To Paraphrase a Scene from Garden State:
"There's a point where your house is no longer your home. Eventually you have to create a new home with your new family. I'm homesick for a place that doesn't exist."
It's so bizarre, but this is exactly what I was explaining to someone very recently. The transition between the place you grew up being home and the place you grew up not being home is so quick that you do a double take. Last summer I didn't go home to live. And the summer before that it seemed like I was just home to visit. Just to visit the place that I lived for 13 years of my life. Most people end up getting a call from their parents that goes like this:
parent: "Hey there."
kid: "Hey."
parent: "You know how you don't really live at home anymore?"
kid: "Um....yeah?"
parent: "Well, we're turning your room into the new gym/office/champagne room."
kid: "Um...ok?"
Though my conversation with my dad went a little bit differently. He called me about a week ago and the voice message went something like this:
dad: "Hey grant. Hope you're doing well. Grandpa has advanced lung cancer and won't be alive for much longer, so I've started moving things out of your room so he can stay there since he probably won't last much longer."

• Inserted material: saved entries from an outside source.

theorem witness_SignalLossRegainAndFormatChange_tuner :
    let s := radioIn .playing .tuned .idle .k48
    (s.ready ∧ s.cu.quiesce = false ∧ s.tc.st = .tuned ∧ bandOf (1 : Word).toNat = some .am ∧ (1 : Word).toNat ≤ 1
        ∧ s.tc.channel = some 9910 ∧ s.eventRoom ∧ s.sc.connected = some 0 ∧ s.sc.table[(0 : Fin 8)].port = 4)
      ∧ (ringed.mapTc fun tc => { tc with st := .tuned }).sc.connected = none
      ∧ (radioIn .acquire .tuned .idle .k48).sc.st = .acquire ∧ (radioIn .drain .tuned .idle .k48).sc.st = .drain
      ∧ (radioIn .idle .tuned .idle .k48).sc.st = .idle :=
  ⟨⟨⟨rfl, rfl⟩, rfl, rfl, by decide, by decide, rfl, ⟨rfl, rfl, rfl, rfl, by decide⟩, rfl, rfl⟩, rfl, rfl, rfl, rfl⟩

theorem witness_SignalLossRegainAndFormatChange_return :
    let read := attemptOf .statusRead false
    let s := radioIn .hold .settling read .k48
    let ctx : SeekContext :=
      { up := true, threshold := 46, start := 9000, wrapped := false, stopPending := false, returning := false }
    let sought := (radioIn .hold .seeking read .k88).mapTc fun tc => { tc with seek := some ctx }
    (s.resetLow = false ∧ s.tc.link = read ∧ s.tc.band = some .fm ∧ (0x81 : Byte).getLsbD 7 = true
        ∧ s.tc.st = .settling ∧ s.sc.connected = some 0 ∧ s.sc.table[(0 : Fin 8)].port = 4 ∧ s.sc.st = .hold
        ∧ s.ports[(4 : Fin 6)].lock = .locked s.clock.cls)
      ∧ (sought.tc.st = .seeking ∧ sought.tc.seek = some ctx
          ∧ ctx.threshold ≤ min 127 (((50 : Byte).extractLsb' 0 7).toNat - 4 * ((0x81 : Byte).extractLsb' 0 4).toNat)
          ∧ sought.ports[(4 : Fin 6)].lock = .locked .k88 ∧ RateClass.k88 ≠ sought.clock.cls)
      ∧ (radioIn .acquire .settling read .k48).sc.st ≠ .hold :=
  ⟨⟨rfl, rfl, rfl, by decide, rfl, rfl, rfl, rfl, rfl⟩, ⟨rfl, rfl, by decide, rfl, by decide⟩, by decide⟩

theorem witness_HoldExpiryFallsBack :
    let due := (connectedTo 1 .direct .hold).mapSc fun sc =>
      { sc with timer := { running := true, remaining := 0, suspended := false } }
    let valid := due.mapSc fun sc => { sc with table := sc.table.set 1 { sc.table[1] with valid := true } }
    due.resetLow = false ∧ due.sc.timer.running = true ∧ due.sc.connected = some 0
      ∧ due.sc.table[(0 : Fin 8)].fallback = some 1 ∧ due.sc.table[(1 : Fin 8)].valid = false
      ∧ valid.sc.table[(1 : Fin 8)].valid = true ∧ due.eventRoom ∧ ringed.sc.connected = none :=
  ⟨rfl, rfl, rfl, rfl, rfl, rfl, ⟨rfl, rfl, rfl, rfl, by decide⟩, rfl⟩

theorem witness_LaneAndRecordFramesAreSent :
    let lane := { Lane.reset with running := true, count := 31, active := 0x80, map := Lane.reset.map.set 7 (some 0) }
    let s := ringed.mapOu fun ou =>
      { ou with lanes := ou.lanes.set 0 lane, delayed := ou.delayed.set 0 (some zeroChan),
                link := { ou.link with source := .main } }
    s.resetLow = false ∧ s.ou.lanes[(0 : Fin 2)].running = true ∧ s.ou.lanes[(0 : Fin 2)].count < 32
      ∧ s.ou.lanes[(0 : Fin 2)].active.getLsbD 7 = true ∧ s.ou.lanes[(0 : Fin 2)].map[(7 : Fin 8)] = some 0
      ∧ s.ou.delayed[(0 : Fin 8)] = some zeroChan ∧ s.ou.lanes[(1 : Fin 2)].running = false
      ∧ s.ou.link.source ≠ .off ∧ s.ou.link.count = 0 ∧ ringed.ou.link.source = .off := by decide

/-- The record link on this source, its blocks holding one frame. -/
def recording (r : RecordSource) (count : Nat) (s : State) : State :=
  s.mapOu fun ou => { ou with link := { ou.link with
    source := r, count := count, mainBlock := [(1740828, -1000)], portBlock := [(248676, 0)], following := true } }

theorem witness_LaneAndRecordFramesAreSent_record :
    let s := recording .main 0 (connectedTo 1 .direct .playing)
    let port := recording (.port 1) 127 (storing 1 .playing .k48)
    let lost := recording (.port 1) 5
      ((settledIn .playing .pcm none).mapPort 1 fun p => { p with miss := true, windowCount := 29 })
    (s.resetLow = false ∧ s.ou.link.source = .main ∧ s.ou.link.count = 0 ∧ s.sc.st = .playing ∧ s.boundaryBy .freeRunBoundary)
      ∧ (∀ i : Fin 8, loudBlock.chans[i].length = 32)
      ∧ (port.ou.link.source = .port 1 ∧ port.ou.link.count = 127 ∧ port.ports[(1 : Fin 6)].lock = .locked .k48
          ∧ port.ports[(1 : Fin 6)].filling.length = 31)
      ∧ (lost.resetLow = false ∧ lost.ou.link.source = .port 1 ∧ lost.ports[(1 : Fin 6)].lock = .locked .k48
          ∧ lost.ports[(1 : Fin 6)].miss = true ∧ classify lost.ports[(1 : Fin 6)].windowCount ≠ .cls .k48)
      ∧ ∀ (p : Fin 6) (c : RateClass), ringed.ou.link.source = .port p → ringed.ports[p].lock ≠ .locked c :=
  ⟨⟨rfl, rfl, rfl, rfl, ⟨rfl, rfl, .inl rfl⟩⟩, by decide, ⟨rfl, rfl, rfl, rfl⟩, ⟨rfl, rfl, rfl, rfl, by decide⟩,
    fun _ _ h => by cases h⟩

theorem witness_AmpFaultsStepTheCounter :
    let fault := { Pair.reset with st := .derate, counter := 255, blockFault := true }
    let s : State := { ringed with ap := #v[fault, Pair.reset, { Pair.reset with st := .shutdown, counter := 256 }, Pair.reset] }
    s.resetLow = false ∧ s.ap[(0 : Fin 4)].st = .derate ∧ s.ap[(0 : Fin 4)].blockFault = true
      ∧ s.ap[(1 : Fin 4)].st = .normal ∧ s.ap[(1 : Fin 4)].blockFault = false ∧ s.ap[(2 : Fin 4)].st = .shutdown
      ∧ ringed.cu.enabled = true := by decide

theorem witness_AmpFaultsStepTheCounter_recovering :
    let back : Pair := { Pair.reset with st := .recovering, counter := 256 }
    let s : State := { ringed with ap := #v[{ back with recFaults := 6, blockFault := true },
      { back with recFaults := 7, blockFault := true, first := true }, { back with windowBlocks := 15, windows := 31 },
      { back with first := true }] }
    s.eventRoom ∧ (s.ap[(0 : Fin 4)].blockFault = true ∧ s.ap[(0 : Fin 4)].recFaults < 7)
      ∧ (s.ap[(1 : Fin 4)].blockFault = true ∧ 7 ≤ s.ap[(1 : Fin 4)].recFaults)
      ∧ (s.ap[(2 : Fin 4)].first = false ∧ 15 ≤ s.ap[(2 : Fin 4)].windowBlocks ∧ 31 ≤ s.ap[(2 : Fin 4)].windows)
      ∧ s.ap[(3 : Fin 4)].first = true ∧ s.ap[(3 : Fin 4)].blockFault = false :=
  ⟨⟨rfl, rfl, rfl, rfl, by decide⟩, by decide⟩

theorem witness_TuneStagesFollow :
    let write := tunerAt .tuning (attemptOf .tuneWrite false)
    let read := tunerAt .settling (attemptOf .statusRead false)
    let timed := (tunerAt .settling .idle).mapTc fun tc => { tc with settle := { running := true, remaining := 0 } }
    write.resetLow = false ∧ write.tc.link = attemptOf .tuneWrite false ∧ write.tc.band = some .fm
      ∧ read.tc.link = attemptOf .statusRead false ∧ read.tc.st = .settling ∧ read.eventRoom
      ∧ timed.tc.settle.running = true ∧ timed.cu.quiesce = false ∧ (∀ a, timed.tc.link ≠ .attempt a)
      ∧ ringed.tc.settle.running = false :=
  ⟨rfl, rfl, rfl, rfl, rfl, ⟨rfl, rfl, rfl, rfl, by decide⟩, rfl, rfl, (fun _ h => by cases h), rfl⟩

theorem witness_LinkFailureRetriesThenGoesOffline :
    let third := (tunerAt .tuning (attemptOf .tuneWrite false)).mapTc fun tc => { tc with retry := 3 }
    let stale := (tunerAt .tuning (attemptOf .tuneWrite true)).mapTc fun tc => { tc with owed := true }
    third.resetLow = false ∧ third.cu.quiesce = false ∧ third.tc.link = attemptOf .tuneWrite false ∧ 3 ≤ third.tc.retry
      ∧ third.tc.st ≠ .tuned ∧ third.eventRoom ∧ stale.tc.link = attemptOf .tuneWrite true
      ∧ (tunerAt .tuning (attemptOf .tuneWrite false)).tc.retry < 3
      ∧ (tunerAt .tuning (.retry .tuneWrite)).tc.link = .retry .tuneWrite ∧ ringed.tc.link = .idle :=
  ⟨rfl, rfl, rfl, by decide, by decide, ⟨rfl, rfl, rfl, rfl, by decide⟩, rfl, by decide, rfl, rfl⟩

theorem witness_BitsAndWindowsMoveSync :
    let found := station (bitsOf 24 0x5D213E) .search
    let probe := station twoBlocks .probe
    let lost := (station (bitsOf 24 0x5D213E) .sync).mapSd fun sd => { sd with badCount := 5 }
    (found.resetLow = false ∧ found.tc.st = .tuned ∧ found.tc.band = some .fm ∧ found.sd.due = true
        ∧ found.sd.sync = .search ∧ 24 ≤ found.sd.bitCount
        ∧ validPosition (windowFrom found.sd (found.sd.bitCount - 24)) = some 0)
      ∧ (probe.sd.candidate = some { firstBit := 0, position := 0 } ∧ probe.sd.bitCount = 0 + 48
          ∧ validPosition (windowFrom probe.sd (0 + 24)) = some probe.sd.expected)
      ∧ (lost.sd.bitCount = lost.sd.nextEnd ∧ 5 ≤ lost.sd.badCount
          ∧ validPosition (windowFrom lost.sd (lost.sd.bitCount - 24)) ≠ some lost.sd.expected)
      ∧ (tunerAt .tuned .idle).sd.due = false ∧ ¬ (ringed.tc.st = .tuned ∧ ringed.tc.band = some .fm) := by
  decide +kernel

theorem witness_SeekStepsEndOrGoOn :
    let s := (seeking false).mapTc fun tc => { tc with link := attemptOf .statusRead false }
    s.resetLow = false ∧ s.cu.quiesce = false ∧ s.tc.st = .seeking ∧ s.tc.link = attemptOf .statusRead false
      ∧ s.tc.band = some .fm ∧ s.tc.channel = some 9910 ∧ s.eventRoom
      ∧ s.tc.seek = some { up := true, threshold := 50, start := 9000, wrapped := false, stopPending := false,
                           returning := false }
      ∧ (∃ ctx, (seeking true).tc.seek = some ctx ∧ ctx.stopPending = true ∧ ctx.returning = false)
      ∧ (0x80 : Byte).getLsbD 7 = true ∧ 50 ≤ ((50 : Byte).extractLsb' 0 7).toNat
      ∧ ((49 : Byte).extractLsb' 0 7).toNat < 50 :=
  ⟨rfl, rfl, rfl, rfl, rfl, rfl, ⟨rfl, rfl, rfl, rfl, by decide⟩, rfl, ⟨_, rfl, rfl, rfl⟩, by decide, by decide,
    by decide⟩

/-- A good block of this word at position `p`, judged in SYNC with these words held. -/
def goodBlock (p : Fin 4) (w : BitVec 16) (held : List (BitVec 16)) : State :=
  (station (bitsOf 16 w.toNat ++ bitsOf 8 (crcOf (bitsOf 16 w.toNat) ^^^ positionMask p).toNat) .sync).mapSd fun sd =>
    { sd with expected := p, partialGroup := held }

theorem witness_GoodBlocksBuildGroups :
    let is := fun (s : State) (p : Fin 4) =>
      decide (s.resetLow = false ∧ s.tc.st = .tuned ∧ s.tc.band = some .fm ∧ s.sd.due = true ∧ s.sd.sync = .sync
        ∧ s.sd.bitCount = s.sd.nextEnd ∧ s.sd.expected = p
        ∧ validPosition (windowFrom s.sd (s.sd.bitCount - 24)) = some p)
    let last := goodBlock 3 0x4142 [0x5D21, 0x0400, 0]
    let other := last.mapSd fun sd =>
      { sd with identity := some 0x1111, changeCand := some 0x5D21, recalled := some { identity := 2, known := true } }
    is (goodBlock 0 0x5D21 []) 0 = true ∧ is (goodBlock 2 0 [0x5D21, 0x10A0]) 2 = true
      ∧ is (goodBlock 1 0x10A0 []) 1 = true ∧ is last 3 = true ∧ last.sd.identity = none
      ∧ is other 3 = true ∧ other.sd.identity ≠ some 0x5D21 ∧ other.sd.changeCand = some 0x5D21
      ∧ (0x0400 : BitVec 16).extractLsb' 12 4 = 0 := by decide +kernel

/-- An enabled slot that takes every group, FULL or not. -/
def openSlot (full : Bool) : CaptureSlot :=
  { CaptureSlot.reset with
    enable := true, group := if full then some { words := [1, 2, 3, 4], stamp := 0 } else none }

/-- Slots 3 and 7 take every group, and slot 3 is FULL. -/
def catching (s : State) : State :=
  s.mapSd fun sd => { sd with slots := (sd.slots.set 7 (openSlot false)).set 3 (openSlot true) }

theorem witness_GroupsFillTextAndSlots :
    let s := catching (goodBlock 3 0x4344 [0x5D21, 0x100F, 0x4142])
    let taken := (catching s).mapSd fun sd => { sd with slots := sd.slots.set 7 CaptureSlot.reset }
    (s.resetLow = false ∧ s.tc.st = .tuned ∧ s.tc.band = some .fm ∧ s.sd.due = true ∧ s.sd.sync = .sync
        ∧ s.sd.bitCount = s.sd.nextEnd ∧ s.sd.expected = 3 ∧ s.sd.partialGroup = [0x5D21, 0x100F, 0x4142]
        ∧ s.cu.quiesce = false ∧ validPosition (windowFrom s.sd (s.sd.bitCount - 24)) = some 3)
      ∧ ((0x100F : BitVec 16).extractLsb' 12 4 = 1 ∧ s.sd.writer = none ∧ s.sd.lastWritten = none)
      ∧ (s.sd.slots[(3 : Fin 8)].group.isSome = true ∧ s.sd.slots[(7 : Fin 8)].group = none
          ∧ s.sd.slots[(7 : Fin 8)].enable = true ∧ s.sd.slots[(7 : Fin 8)].varMask = false)
      ∧ (taken.sd.slots[(3 : Fin 8)].group.isSome = true ∧ taken.sd.slots[(7 : Fin 8)].enable = false) := by
  decide +kernel

theorem witness_EnvelopesGainsAndSamples :
    (4 : Int) ≤ 8388608 ∧ (0 : Int) ≤ 8388608 ∧ (32 : Int) ≤ 32 ∧ (128 : Int) + 127 < 256 ∧ (256 : Int) ≤ 256 + 0
      ∧ ((-32767 : Int) - 32767).natAbs ≤ 1024 * 64 ∧ 12 * 15 + (11 : Fin 12).val < 192
      ∧ (-8388608 : Int) ≤ -8388608 ∧ (-8388608 : Int) ≤ 8388607 := by decide

theorem witness_PlanChannelsAreNearest :
    (200 : Nat) = 200 ∧ planLow .fm 200 = 8790 ∧ planHigh .fm 200 = 10790 ∧ 8790 + 100 * planStep .fm 200 ≤ 10790
      ∧ planHigh .am 9 = 522 + 132 * planStep .am 9 ∧ planHigh .am 10 = 520 + 119 * planStep .am 10 := by decide

end Sys2Proof.Tests
end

Wee! I guess your room, even if your house is no longer your home, is still your room. It has your stuff in it. Your secrets. And then it doesn't one day.
So here I am, "homeless" until some day I create a new home. And oddly enough, create a new family. You never think when you're a kid that one day you'll have a "new family," but I guess that's how you could think of it. Anyway.
Countdown to surgery #2: T-minus 3 days, 11 hours, 20 minutes, 32 seconds.
Oh, and Garden State was excellent. Very much so. See it.